Аркадий Бабченко - Война
Да и хрен с ней.
Пошли они все к черту!
Главное – выжить. И ни о чем не думать. А что там будет впереди, один Бог знает.
А поле это ему не забыть никогда. Умер он здесь. Человек в нем умер, скончался вместе с надеждой в Назрани. И родился солдат. Хороший солдат – пустой и бездумный, с холодом внутри и ненавистью на весь мир. Без прошлого и будущего.
Но сожаления это не вызывало. Лишь опустошение и злобу.
Пошли все к черту.
* * *А впереди (Артем еще не знал этого) были Грозный, и штурм, и крестообразная больница, и горы, и Шаро-Аргун, и смерть Игоря – он погиб в горах в начале марта, – и еще шестьдесят восемь погибших, и осунувшийся, за одну ночь поредевший вдвое мертвый батальон, и черные лица солдат, и Яковлев, найденный в том страшном подвале, и ненависть, и сумасшествие, и эта чертова сопка…
Впереди было еще четыре месяца войны.
* * *Артем сдержал свое обещание. За всю войну он вспомнил о девочке только один раз. Там, в горах, когда на минном поле подорвался пацаненок, тоже лет восьми, и они везли его на бэтээре к вертушке. Разорванную ногу, неестественно белевшую бинтами на фоне черной Чечни, Артем положил себе на колени, придерживая на кочках, а голова пацаненка, потерявшего к тому времени сознание, гулко стучала о броню – бум-бум, бум-бум…
Военно-полевой обман
В Чечне наступил мир, конца которому не видно
Война пахнет всегда одинаково – солярой, пылью и немного тоской.
Этот запах начинается уже в Моздоке.
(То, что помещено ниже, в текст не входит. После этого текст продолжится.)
/-- One voice port. -/
structure Port where
  state : PortState := .down
  pmd : Nat := 0
  holdDown : Bool := false
  precode : Bool := true
  eq : DWord := 0x0280028002800280#64
  pmdUsed : Nat := 0               -- VP_CTRL.PMD and VP_EQ as of the last entry to TRAINING (R530)
  eqUsed : DWord := 0x0280028002800280#64
  nb : Option TailSlot := none     -- the last tail slot received
  shadowTx : Bool := false
  hMin : Nat := 0
  h : Nat := 0
  centre : Int := 0                -- the arrival phase taken as zero error, 50 ps units
  slew : Int := 0                  -- VP_CENTRE.SLEW
  phase : PhaseStat := {}          -- the measure under way
  lastPhase : PhaseStat := {}      -- the last measure (VP_PHASE)
  amber : PhaseStat := {}          -- its amber slots (R41)
  red : Nat := 0                   -- red count of the measure (R42)
  uncorr : Nat := 0                -- uncorrectable codewords of the measure (R79)
  delay : Word := 0
  offset : DWord := 0
  delayValid : Bool := false
  echoT1 : Option DWord := none    -- TX_TIME of the tail slot that asked for an echo
  echoDue : Bool := false          -- the neighbour asked: answer in the next tail slot (R34)
  rxArrival : Option DWord := none -- arrival time of the neighbour's last tail slot
  tails : List Stamp := []         -- full stamps of consecutive tail slots, newest first, 3 at most (R31)
  tailsLost : Nat := 0             -- consecutive tail slots lost
  tailPhase : Option (Int × Bool) := none   -- this measure's tail slot: its phase and whether its stamp agreed (R43)
  conflict : Bool := false         -- TACT_CONFLICT stands (R45)
  oosSeen : Bool := false          -- OOS_RX reported in this measure
  fallenSeen : Bool := false       -- FALLEN_RX reported in this measure
  matched : Bool := false          -- a full measure of tail slots that match the active score (R80)
  since : Nat := 0                 -- the beat at which the present port state was entered
  frame : Option (Stamp × Nat) := none     -- a sending beat of the neighbour and the local beat of its release (R39)
  aligner : List Slot := []        -- slots decoded and not yet released, oldest first
  ingress : List (Nat × Slot) := []   -- the ingress buffer (R73), each slot with the beat of its release
  fwd : Option Slot := none        -- the forwarded slot that holds this output port's beat `fwdDue` (R582)
  fwdDue : Nat := 0
  fwdAt : Nat := 0                 -- the core cycle in which its piece 0 reached the port
  cueIn : List Cue := []           -- cue messages of accepted slots, oldest first
  scrambler : BitVec 58 := 0
  txSymbols : List (BitVec 10) := []   -- message symbols of the last codeword sent
  txSlot : Slot := {}              -- the slot they carry
  txTail : Option TailSlot := none -- the last tail slot sent
deriving DecidableEq, Repr

/-! ### The score (chapter 4) -/

/-- SCR_STATUS.STANDBY. -/
inductive BankState where
  | empty | checking | ready | failed
deriving DecidableEq, Repr

/-- The two score banks and the score-control registers. Bank bytes not listed are 0. -/
structure ScoreCtl where
  bankA : Mem := []
  bankB : Mem := []
  active : Nat := 1                -- ACTIVE_BANK: 0 A, 1 B (R101)
  member : Bool := false           -- a real score is active
  standby : BankState := .empty
  target : Option Nat := none      -- the pending target phrase (R105)
  rootHold : Bool := false         -- the former bank keeps the rootstock (R107)
  rootReal : Bool := false         -- that rootstock was a real score
  writeRefused : Bool := false
  loadRefused : Bool := false
  targetPast : Bool := false
  busy : Bool := false
  targetRefused : Bool := false
  loadErr : Nat := 0
  errOffset : Nat := 0
  switchStamp : Stamp := 0
  deadStandby : Nat := 0           -- ESP_LOAD_INFO
  deadActive : Nat := 0
deriving DecidableEq, Repr

/-! ### The espalier (chapter 5) -/

/-- A router's inputs and outputs, in the coding of Table SCR-7. -/
inductive Link where
  | n | e | s | w | l0 | l1 | l2
deriving DecidableEq, Repr

/-- A flit: its 256 data bytes and its sideband (R112, Table ESP-1). -/
structure Flit where
  poison : Bool := false
  kind : Nat := 0
  piece : Nat := 3
  tag : Nat := 0
  age : Nat := 0
  data : List Byte := []
deriving DecidableEq, Repr

/-- Flits on the mesh: where each one is about to be routed or delivered. -/
structure Espalier where
  inflight : List (Nat × Link × Flit) := []    -- router, input, flit
  arrived : List (Nat × Link × Flit) := []     -- router, attach point, flit
  edgeOver : Tab Nat := []                     -- edge router -> the last core cycle in which ESP_EDGE_OVER was counted
  reqOwner : Tab (Nat × Nat) := []             -- request id -> the queue and issue of the command that owns it
deriving DecidableEq, Repr

/-! ### Memory (chapter 6) -/

/-- Who makes a memory request (Tables MEM-6 and MEM-7, R162). -/
inductive Requester where
  | fetch (q : Nat)                 -- a command fetch of queue q
  | command (q : Nat) (tok : Nat)   -- a CE or ME operand or result of a command
  | chan (c : Nat)                  -- a DMA channel
  | core (cl core : Nat)            -- a cluster core
  | host                            -- BAR2
  | stream (port : Nat)             -- STREAM landing at a voice port
  | service (q : Nat)               -- a record, RECORD or head write of a queue
  | scrub
  | recode
deriving DecidableEq, Repr

/-- A request that waits at a controller. `data` is the bytes of a write; a read asks for `len` bytes. -/
structure MemReq where
  who : Requester
  addr : Nat
  len : Nat
  data : Option (List Byte)
  lease : Option Nat := none        -- the lease it is under (R162)
  narrow : Bool := false            -- the read half of an RMW
  bytes : List Byte := []           -- a read: its bytes as they stood when the controller accepted it (R138)
deriving DecidableEq, Repr

/-- What a read gave its requester. -/
inductive MemReply where
  | data (bs : List Byte)
  | poisoned (page : Nat)           -- Table MEM-7
  | unbacked
  | held                            -- the access waits
deriving DecidableEq, Repr

/-- A page-lock entry (R142): the narrow parts merged so far, and whether its read half has been done. -/
structure PageLock where
  page : Nat
  parts : List MemReq
  read : Bool := false
  issued : Bool := false            -- its array write has been issued
deriving DecidableEq, Repr

/-- One of the twelve controllers that Table REG-14 counts: stacks 0-7, tier-2 ports 8-11. -/
structure MemPort where
  buffer : List Nat := []           -- decoded-page buffer, most recently used first (R139)
  locks : List PageLock := []       -- page-lock table, 256 entries (R142)
  lockWait : List MemReq := []      -- narrow writes waiting for an entry
  waiting : List MemReq := []       -- requests waiting for service, oldest first
  decoding : List MemReq := []      -- pages fetched and not yet decoded
  writeBack : List Nat := []        -- corrected pages to be written back, oldest first (R147)
  served : List Requester := []       -- requesters of level 6, the most recently served first
  scrubPage : Nat := 0              -- MEM_SCRUB_PTR.PAGE
  scrubPasses : Nat := 0
  scrubSince : Nat := 0             -- the beat at which the present scrub pass began
  scrubLate : Bool := false
  breach : Bool := false            -- LEASE_BREACH (R165)
  calm : Nat := 0                   -- consecutive beats with no lease behind
  hotRefresh : Bool := false
  retraining : Bool := false        -- PHY or CXL link retrain: accesses wait
  retrainSince : Nat := 0           -- the beat at which it began
deriving DecidableEq, Repr

/-- A memory region (R134), with its staged bounds (R535). -/
structure Region where
  valid : Bool := false
  base : Nat := 0
  limit : Nat := 0
  strength : Nat := 0
  strict : Bool := false
  group : Nat := 0
  stagedBase : Nat := 0
  stagedLimit : Nat := 0
deriving DecidableEq, Repr
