-- ==== Sys2Proof/Machine/Numerics.lean ====
section
/-!
DEFINITION. Numbers and arithmetic (chapter 7): the element formats, one rounding, NATIVE and WIDE addition, the order of
candidates, block scales, and the two accumulations of a matrix engine. Values are exact; rounding comes last.
-/
namespace Sys2Proof.Machine.Num

/-! ### Formats (R168, Tables NUM-1 and NUM-2) -/

/-- An element format: an integer format, a floating format or the candidate. A floating format has `eb` exponent and `fb`
fraction bits; `top` is the code of MAX, `inf` and `nan` those of infinity and the canonical quiet NaN, where it has them. -/
inductive Fmt where
  | int (bits : Nat) (signed : Bool)
  | float (eb fb bias top : Nat) (inf nan : Option Nat)
  | cand
deriving DecidableEq, Repr

/-- Table NUM-1. -/
def Fmt.ofCode (c : Nat) : Fmt :=
  match c with
  | 0x0 => .int 4 true
  | 0x1 => .int 8 true
  | 0x2 => .int 8 false
  | 0x3 => .int 16 true
  | 0x4 => .int 32 true
  | 0x5 => .int 64 true
  | 0x6 => .float 2 1 1 0x7 none none
  | 0x7 => .float 4 3 7 0x7E none (some 0x7F)
  | 0x8 => .float 5 2 15 0x7B (some 0x7C) (some 0x7E)
  | 0x9 => .float 8 7 127 0x7F7F (some 0x7F80) (some 0x7FC0)
  | 0xA => .float 5 10 15 0x7BFF (some 0x7C00) (some 0x7E00)
  | 0xB => .float 8 23 127 0x7F7FFFFF (some 0x7F800000) (some 0x7FC00000)
  | _ => .cand

/-- Width in bits. -/
def Fmt.bits : Fmt → Nat
  | .int b _ => b
  | .float eb fb _ _ _ _ => 1 + eb + fb
  | .cand => 128

/-- A floating format. -/
def Fmt.isFloat : Fmt → Bool
  | .float _ _ _ _ _ _ => true
  | _ => false

/-- An exact value: NaN, an infinity, or ± m · 2^e. -/
inductive Val where
  | nan
  | inf (neg : Bool)
  | fin (neg : Bool) (m : Nat) (e : Int)
deriving DecidableEq, Repr

/-- The value of an integer. -/
def Val.ofInt (x : Int) : Val := .fin (decide (x < 0)) x.natAbs 0

/-- The exponent and significand fields of a magnitude as (m, e): m · 2^e. -/
def magOf (fb bias mag : Nat) : Nat × Int :=
  let ex := mag / 2 ^ fb
  let fr := mag % 2 ^ fb
  if ex = 0 then (fr, 1 - (bias : Int) - (fb : Int)) else (2 ^ fb + fr, (ex : Int) - (bias : Int) - (fb : Int))

/-- The value of an element code (Table NUM-2; R177: every NaN is a NaN). -/
def Fmt.decode (f : Fmt) (code : Nat) : Val :=
  match f with
  | .int b true => .ofInt (sext code b)
  | .int b false => .fin false (code % 2 ^ b) 0
  | .float eb fb bias top inf _ =>
    let neg := bitAt code (eb + fb)
    let mag := code % 2 ^ (eb + fb)
    if inf = some mag then .inf neg
    else if top < mag then .nan
    else .fin neg (magOf fb bias mag).1 (magOf fb bias mag).2
  | .cand => .fin false 0 0

/-! ### Counters (R198) -/

/-- What Table NUM-9 counts, and whether a FAST running sum overflowed: that counts once per command (R189). -/
structure Counts where
  sat : Nat := 0
  flush : Nat := 0
  drop : Nat := 0
  fast : Bool := false
deriving DecidableEq, Repr
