-- ==== Sys2Proof/Machine/CollOps.lean ====
section
/-!
DEFINITION. Collectives in flight: window messages (R279–R283), segments in and out with their checks and retries (R304–R315),
results, completion (R260), lateness (R317–R321) and the loss of a member (R322–R326). A segment is combined and checked as
a whole.
-/
namespace Sys2Proof.Machine
open Sys2Proof.Machine.Num

/-! ### Lookup -/

/-- The collective with this PART and OPTAG: in flight, or kept after completion (R260). -/
def State.coll (s : State) (part optag : Nat) : Option Coll := s.ce.colls.find? fun c => c.part == part && c.optag == optag
def State.collOf (s : State) (q tok : Nat) : Option Coll := s.ce.colls.find? fun c => c.queue == q && c.tok == tok
def State.putColl (s : State) (c : Coll) : State :=
  { s with ce.colls := s.ce.colls.map fun x => if x.queue == c.queue && x.tok == c.tok then c else x }
def State.removeColl (s : State) (c : Coll) : State :=
  { s with ce.colls := s.ce.colls.filter fun x => !(x.queue == c.queue && x.tok == c.tok) }

/-- The serving CE (R271). -/
def Coll.ceOf (c : Coll) : Nat := c.part % 4
/-- Counter `i` of the serving CE, and its event. -/
def State.ceEvent (s : State) (part i det detail : Nat) : State := (s.count (Cnt.ce (part % 4) i)).eventC det (.ce (part % 4)) detail

/-- Streams of the collective (R286): 1 but for CANON. -/
def State.streamsOf (s : State) (c : Coll) : Nat :=
  match c.alg, s.img with
  | some .canon, some m => max 1 ((Img.part m c.part).canonCount / Img.dims m)
  | _, _ => 1

/-- R276: segments of a contribution. -/
def Coll.segCount (c : Coll) : Nat := ceilDiv c.size (Cc.perSeg c.cmd)
/-- Items of segment `k`. -/
def Coll.itemsOf (c : Coll) (k : Nat) : Nat := min (Cc.perSeg c.cmd) (c.size - k * Cc.perSeg c.cmd)
/-- R286: the segments of stream `i`, ascending. -/
def Coll.segsOn (c : Coll) (streams i : Nat) : List Nat := (List.range c.segCount).filter fun k => k % streams == i

/-- R187: segment `k` falls back to NATIVE. -/
def Coll.fallsBack (c : Coll) (k : Nat) : Bool := Tab.find c.exps k == some 0x7FFF || Tab.find c.exps2 k == some 0x7FFF

/-- Adds what a step counted (R198). -/
def Coll.addCounts (c : Coll) (x : Counts) : Coll :=
  { c with sat := c.sat + x.sat, flush := c.flush + x.flush, drop := c.drop + x.drop }

/-- The first failure stands (R215). -/
def Coll.fail (c : Coll) (status detail : Nat) : Coll := { c with failure := c.failure.or (some (status, detail)) }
В первые секунды, когда выходишь из самолета, стоишь ошарашенно, лишь ноздри раздуваются, как у коня, впитывая степь… Последний раз я был здесь в двухтысячном. Вот под этим тополем, где сейчас спят спецназовцы, ждал попутного борта на Москву. У того фонтанчика пил воду. А вон в той кочегарке, за «Большаком», продавали водку местного разлива, с невероятным количеством сивухи. Кажется, с тех пор все так и осталось, как было.
И запах все тот же. Какой был и два, и три года, и семь лет назад. Солярка, пыль и тоска…
Впервые я оказался на этом поле семь лет назад солдатом срочной службы. Нас тогда привезли эшелоном с Урала – полторы тысячи штыков. С вагонами не рассчитали, и нас утрамбовывали как могли, набивали по тринадцать человек в купе с шинелями и вещмешками.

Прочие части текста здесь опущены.